**Exercise brief**
Write out, word for word, only the data from its first line to the line containing "ds.length) '0' ++ ds)".

**The data**

┄┄┄┄┄┄

-- ==== Sys2Proof/Machine/Asm.lean ====
section
/-! DEFINITION. The written form of requests (30_encoding R101) and the pseudo-operations (R102). -/

namespace Sys2Proof.Machine

/-- A number in hexadecimal with at least `n` digits. -/
def hex (n v : Nat) : String :=
  let ds := (Nat.toDigits 16 v).map Char.toUpper
  "0x" ++ String.ofList (List.replicate (n - ds.length) '0' ++ ds)

/-- A level, or any bit, as 0 or 1. -/
def bitText (b : Bit) : String := if b then "1" else "0"

/-- The name of a signal kind code, or its number where it names none (30_encoding R95). -/
def kindText (k : BitVec 5) : String :=
  (["RESET", "IRQ", "NMI", "RDY", "AEC", "BA", "SP", "CNT", "TOD", "FLAG", "LORAM", "HIRAM", "CHAREN", "VA14", "VA15",
    "GAME", "EXROM", "DMA"][k.toNat]?).getD (toString k.toNat)

/-- A view as written. -/
def viewText : View → String
  | .cpu => "CPU"
  | .vic => "VIC"

/-- A WireAnd line as written: 1 or 2. -/
def lineText : WireLine → String
  | .one => "1"
  | .two => "2"

/-- The mnemonic of an operation (R96) and its operands in the written order (R101). -/
def asmParts : Instr → String × List String
  | .announce a => ("ANNOUNCE", [toString a.toNat])
  | .wait a => ("WAIT", [toString a.toNat])
  | .release => ("RELEASE", [])
  | .allfin => ("ALLFIN", [])
  | .start => ("START", [])
  | .stop => ("STOP", [])
  | .tick => ("TICK", [])
  | .setrate r => ("SETRATE", [hex 4 r.toNat])
  | .getrate => ("GETRATE", [])
  | .todreg id => ("TODREG", [toString id.toNat])
  | .store addr value view aec => ("STORE", [hex 4 addr.toNat, hex 2 value.toNat, viewText view, bitText aec])
  | .load addr view aec => ("LOAD", [hex 4 addr.toNat, viewText view, bitText aec])
  | .isinit => ("ISINIT", [])
  | .setcpu r w => ("SETCPU", [toString r.toNat, toString w.toNat])
  | .setvic id => ("SETVIC", [toString id.toNat])
  | .setcolor id => ("SETCOLOR", [toString id.toNat])
  | .ctrWlo i b => ("CTR.WLO", [toString i.toNat, hex 2 b.toNat])
  | .ctrWhi i b => ("CTR.WHI", [toString i.toNat, hex 2 b.toNat])
  | .ctrDec i on => ("CTR.DEC", [toString i.toNat, bitText on])
  | .ctrClk i => ("CTR.CLK", [toString i.toNat])
  | .ctrZero i => ("CTR.ZERO", [toString i.toNat])
  | .ctrRead i => ("CTR.READ", [toString i.toNat])
  | .ffSet i => ("FF.SET", [toString i.toNat])
  | .ffRst i => ("FF.RST", [toString i.toNat])
  | .ffInv i => ("FF.INV", [toString i.toNat])
  | .ffGet i => ("FF.GET", [toString i.toNat])
  | .dffSet i => ("DFF.SET", [toString i.toNat])
  | .dffRst i => ("DFF.RST", [toString i.toNat])
  | .dffInv i => ("DFF.INV", [toString i.toNat])
  | .dffClk i => ("DFF.CLK", [toString i.toNat])
  | .dffGet i => ("DFF.GET", [toString i.toNat])
  | .andNotify i kind level => ("AND.NOTIFY", [toString i.toNat, kindText kind, bitText level])
  | .wandSet i line level => ("WAND.SET", [toString i.toNat, lineText line, bitText level])
  | .wandGet i => ("WAND.GET", [toString i.toNat])

/-- `MNEMONIC operand, operand, ...` (R101). -/
def asm (i : Instr) : String :=
  match asmParts i with
  | (m, []) => m
  | (m, ops) => m ++ " " ++ String.intercalate ", " ops

/-- `TICKS n` (R102). -/
def pseudoTicks (n : Nat) : List Instr := List.replicate n .tick

/-- `WAND.GND i, line` (R102). -/
def pseudoGround (i : BitVec 8) (line : WireLine) : List Instr := [.wandSet i line false]

/-- `WAND.REL i, line` (R102). -/
def pseudoRelease (i : BitVec 8) (line : WireLine) : List Instr := [.wandSet i line true]

end Sys2Proof.Machine
end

┄┄┄┄┄┄

**Output for this exercise**
-- ==== Sys2Proof/Machine/Asm.lean ====
section
/-! DEFINITION. The written form of requests (30_encoding R101) and the pseudo-operations (R102). -/

namespace Sys2Proof.Machine

/-- A number in hexadecimal with at least `n` digits. -/
def hex (n v : Nat) : String :=
  let ds := (Nat.toDigits 16 v).map Char.toUpper
  "0x" ++ String.ofList (List.replicate (n - ds.length) '0' ++ ds)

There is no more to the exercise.